TASK MATERIAL section start

-- ==== Sys2Proof/Laws/TablesKept.lean ====
section
/-! SUPPORT. Every operation keeps every sparse table in its canonical form. -/

namespace Sys2Proof.Machine

/-- Every sparse table of the state is in canonical form. -/
def TabsOk (s : State) : Prop := tabWf s.pos.zones = true ∧
  tabWf s.sup.links = true ∧
  tabWf s.relay.ready = true ∧
  tabWf s.relay.held = true ∧
  tabWf s.relay.table = true ∧
  tabWf s.gate.map = true ∧
  tabWf s.rate.tariffs = true ∧
  tabWf s.cache.lines = true ∧
  tabWf s.settle.partners = true ∧
  tabWf s.settle.admitted = true ∧
  tabWf s.settle.accums = true

theorem tablesWf_iff (s : State) : tablesWf s = true ↔ TabsOk s := by
  simp [tablesWf, TabsOk, and_assoc]

/-- A state written out over `s` keeps the tables' form where each table does. -/
theorem TabsOk.lit {s : State} (h : TabsOk s) {clock cfg pos cov path sup relay gate rate acct cache settle cmd rep}
    (h0 : tabWf s.pos.zones = true → tabWf pos.zones = true)
    (h1 : tabWf s.sup.links = true → tabWf sup.links = true)
    (h2 : tabWf s.relay.ready = true → tabWf relay.ready = true)
    (h3 : tabWf s.relay.held = true → tabWf relay.held = true)
    (h4 : tabWf s.relay.table = true → tabWf relay.table = true)
    (h5 : tabWf s.gate.map = true → tabWf gate.map = true)
    (h6 : tabWf s.rate.tariffs = true → tabWf rate.tariffs = true)
    (h7 : tabWf s.cache.lines = true → tabWf cache.lines = true)
    (h8 : tabWf s.settle.partners = true → tabWf settle.partners = true)
    (h9 : tabWf s.settle.admitted = true → tabWf settle.admitted = true)
    (h10 : tabWf s.settle.accums = true → tabWf settle.accums = true) :
    TabsOk { pending := s.pending, clock := clock, cfg := cfg, pos := pos, cov := cov, path := path, sup := sup,
             relay := relay, gate := gate, rate := rate, acct := acct, cache := cache, settle := settle, cmd := cmd,
             rep := rep } :=
  ⟨h0 h.1, h1 h.2.1, h2 h.2.2.1, h3 h.2.2.2.1, h4 h.2.2.2.2.1, h5 h.2.2.2.2.2.1, h6 h.2.2.2.2.2.2.1, h7
      h.2.2.2.2.2.2.2.1, h8 h.2.2.2.2.2.2.2.2.1, h9 h.2.2.2.2.2.2.2.2.2.1, h10 h.2.2.2.2.2.2.2.2.2.2⟩

theorem wf_foldl {α : Type} {f : State → α → State} (hf : ∀ s a, TabsOk s → TabsOk (f s a)) (l : List α) {s : State}
    (hp : TabsOk s) : TabsOk (l.foldl f s) :=
  List.foldlRecOn (motive := TabsOk) l f hp fun t ht a _ => hf t a ht

theorem tabWf_foldl_upd {α : Type} [Inhabited α] [DecidableEq α] (f : α → α) (l : List Nat) {t : Tab α}
    (h : tabWf t = true) : tabWf (l.foldl (fun t i => upd t i f) t) = true :=
  List.foldlRecOn (motive := fun t => tabWf t = true) l (fun t i => upd t i f) h fun t ht i _ => tabWf_upd t i f ht

theorem placeWrite_wf (w : OwnWrite) {s : State} (hp : TabsOk s) :
    TabsOk (placeWrite w s) := by
  simpa [TabsOk] using hp

theorem issueRead_wf (b : Block) (addr : Nat) (beats : Nat) (use : ReadUse) {s : State} (hp : TabsOk s) :
    TabsOk (issueRead b addr beats use s) := by
  simpa [TabsOk] using hp

theorem pumpReports_wf (n : Nat) {s : State} (hp : TabsOk s) :
    TabsOk (pumpReports n s) := by
  simpa [TabsOk] using hp

theorem runReports_wf  {s : State} (hp : TabsOk s) :
    TabsOk (runReports s) := by
  simpa [TabsOk] using hp

theorem placeReport_wf (r : Report) {s : State} (hp : TabsOk s) :
    TabsOk (placeReport r s) := by
  simpa [TabsOk] using hp

theorem offerEvent_wf (r : Report) {s : State} (hp : TabsOk s) :
    TabsOk (offerEvent r s) := by
  simpa [TabsOk] using hp

theorem event_wf (kind : Nat) (cause : Nat) (flags : Nat) (fields : List (Nat × Nat × Nat)) {s : State} (hp : TabsOk
    s) :
    TabsOk (event kind cause flags fields s) := by
  simpa [TabsOk] using hp

theorem tryFetch_wf  {s : State} (hp : TabsOk s) :
    TabsOk (tryFetch s) := by
  simpa [TabsOk] using hp

theorem applyLatch_wf (l : Latch) {s : State} (hp : TabsOk s) :
    TabsOk (applyLatch l s) := by
  simpa [TabsOk] using hp

theorem applyLatches_wf  {s : State} (hp : TabsOk s) :
    TabsOk (applyLatches s) := by
  simpa [TabsOk] using hp

theorem finishJob_wf  {s : State} (hp : TabsOk s) :
    TabsOk (finishJob s) := by
  simpa [TabsOk] using hp

theorem writeConsumer_wf  {s : State} (hp : TabsOk s) :
    TabsOk (writeConsumer s) := by
  simpa [TabsOk] using hp

theorem writeStatus_wf  {s : State} (hp : TabsOk s) :
    TabsOk (writeStatus s) := by
  simpa [TabsOk] using hp

theorem complete_wf (st : Status) (vals : List (Nat × Nat)) (rewrites : List (Nat × Nat × Nat)) {s : State} (hp :
    TabsOk s) :
    TabsOk (complete st vals rewrites s) := by
  simpa [TabsOk] using hp

theorem refuse_wf (st : Status) {s : State} (hp : TabsOk s) :
    TabsOk (refuse st s) := by
  simpa [TabsOk] using hp

theorem covMove_wf (new : CovState) (cause : CovCause) {s : State} (hp : TabsOk s) :
    TabsOk (covMove new cause s) := by
  simpa [TabsOk] using hp

theorem openingTest_wf  {s : State} (hp : TabsOk s) :
    TabsOk (openingTest s) := by
  simpa [TabsOk] using hp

TASK MATERIAL section end

** ABOUT THIS EXERCISE **
Word for word, return each of the entries shown above.

** ANSWER TO THIS PROBLEM **
-- ==== Sys2Proof/Laws/TablesKept.lean ====
section
/-! SUPPORT. Every operation keeps every sparse table in its canonical form. -/

namespace Sys2Proof.Machine

/-- Every sparse table of the state is in canonical form. -/
def TabsOk (s : State) : Prop := tabWf s.pos.zones = true ∧
  tabWf s.sup.links = true ∧
  tabWf s.relay.ready = true ∧
  tabWf s.relay.held = true ∧
  tabWf s.relay.table = true ∧
  tabWf s.gate.map = true ∧
  tabWf s.rate.tariffs = true ∧
  tabWf s.cache.lines = true ∧
  tabWf s.settle.partners = true ∧
  tabWf s.settle.admitted = true ∧
  tabWf s.settle.accums = true

theorem tablesWf_iff (s : State) : tablesWf s = true ↔ TabsOk s := by
  simp [tablesWf, TabsOk, and_assoc]

/-- A state written out over `s` keeps the tables' form where each table does. -/
theorem TabsOk.lit {s : State} (h : TabsOk s) {clock cfg pos cov path sup relay gate rate acct cache settle cmd rep}
    (h0 : tabWf s.pos.zones = true → tabWf pos.zones = true)
    (h1 : tabWf s.sup.links = true → tabWf sup.links = true)
    (h2 : tabWf s.relay.ready = true → tabWf relay.ready = true)
    (h3 : tabWf s.relay.held = true → tabWf relay.held = true)
    (h4 : tabWf s.relay.table = true → tabWf relay.table = true)
    (h5 : tabWf s.gate.map = true → tabWf gate.map = true)
    (h6 : tabWf s.rate.tariffs = true → tabWf rate.tariffs = true)
    (h7 : tabWf s.cache.lines = true → tabWf cache.lines = true)
    (h8 : tabWf s.settle.partners = true → tabWf settle.partners = true)
    (h9 : tabWf s.settle.admitted = true → tabWf settle.admitted = true)
    (h10 : tabWf s.settle.accums = true → tabWf settle.accums = true) :
    TabsOk { pending := s.pending, clock := clock, cfg := cfg, pos := pos, cov := cov, path := path, sup := sup,
             relay := relay, gate := gate, rate := rate, acct := acct, cache := cache, settle := settle, cmd := cmd,
             rep := rep } :=
  ⟨h0 h.1, h1 h.2.1, h2 h.2.2.1, h3 h.2.2.2.1, h4 h.2.2.2.2.1, h5 h.2.2.2.2.2.1, h6 h.2.2.2.2.2.2.1, h7
      h.2.2.2.2.2.2.2.1, h8 h.2.2.2.2.2.2.2.2.1, h9 h.2.2.2.2.2.2.2.2.2.1, h10 h.2.2.2.2.2.2.2.2.2.2⟩

theorem wf_foldl {α : Type} {f : State → α → State} (hf : ∀ s a, TabsOk s → TabsOk (f s a)) (l : List α) {s : State}
    (hp : TabsOk s) : TabsOk (l.foldl f s) :=
  List.foldlRecOn (motive := TabsOk) l f hp fun t ht a _ => hf t a ht

theorem tabWf_foldl_upd {α : Type} [Inhabited α] [DecidableEq α] (f : α → α) (l : List Nat) {t : Tab α}
    (h : tabWf t = true) : tabWf (l.foldl (fun t i => upd t i f) t) = true :=
  List.foldlRecOn (motive := fun t => tabWf t = true) l (fun t i => upd t i f) h fun t ht i _ => tabWf_upd t i f ht

theorem placeWrite_wf (w : OwnWrite) {s : State} (hp : TabsOk s) :
    TabsOk (placeWrite w s) := by
  simpa [TabsOk] using hp

theorem issueRead_wf (b : Block) (addr : Nat) (beats : Nat) (use : ReadUse) {s : State} (hp : TabsOk s) :
    TabsOk (issueRead b addr beats use s) := by
  simpa [TabsOk] using hp

theorem pumpReports_wf (n : Nat) {s : State} (hp : TabsOk s) :
    TabsOk (pumpReports n s) := by
  simpa [TabsOk] using hp

theorem runReports_wf  {s : State} (hp : TabsOk s) :
    TabsOk (runReports s) := by
  simpa [TabsOk] using hp

theorem placeReport_wf (r : Report) {s : State} (hp : TabsOk s) :
    TabsOk (placeReport r s) := by
  simpa [TabsOk] using hp

theorem offerEvent_wf (r : Report) {s : State} (hp : TabsOk s) :
    TabsOk (offerEvent r s) := by
  simpa [TabsOk] using hp

theorem event_wf (kind : Nat) (cause : Nat) (flags : Nat) (fields : List (Nat × Nat × Nat)) {s : State} (hp : TabsOk
    s) :
    TabsOk (event kind cause flags fields s) := by
  simpa [TabsOk] using hp

theorem tryFetch_wf  {s : State} (hp : TabsOk s) :
    TabsOk (tryFetch s) := by
  simpa [TabsOk] using hp

theorem applyLatch_wf (l : Latch) {s : State} (hp : TabsOk s) :
    TabsOk (applyLatch l s) := by
  simpa [TabsOk] using hp

theorem applyLatches_wf  {s : State} (hp : TabsOk s) :
    TabsOk (applyLatches s) := by
  simpa [TabsOk] using hp

theorem finishJob_wf  {s : State} (hp : TabsOk s) :
    TabsOk (finishJob s) := by
  simpa [TabsOk] using hp

theorem writeConsumer_wf  {s : State} (hp : TabsOk s) :
    TabsOk (writeConsumer s) := by
  simpa [TabsOk] using hp

theorem writeStatus_wf  {s : State} (hp : TabsOk s) :
    TabsOk (writeStatus s) := by
  simpa [TabsOk] using hp

theorem complete_wf (st : Status) (vals : List (Nat × Nat)) (rewrites : List (Nat × Nat × Nat)) {s : State} (hp :
    TabsOk s) :
    TabsOk (complete st vals rewrites s) := by
  simpa [TabsOk] using hp

theorem refuse_wf (st : Status) {s : State} (hp : TabsOk s) :
    TabsOk (refuse st s) := by
  simpa [TabsOk] using hp

theorem covMove_wf (new : CovState) (cause : CovCause) {s : State} (hp : TabsOk s) :
    TabsOk (covMove new cause s) := by
  simpa [TabsOk] using hp

theorem openingTest_wf  {s : State} (hp : TabsOk s) :
    TabsOk (openingTest s) := by
  simpa [TabsOk] using hp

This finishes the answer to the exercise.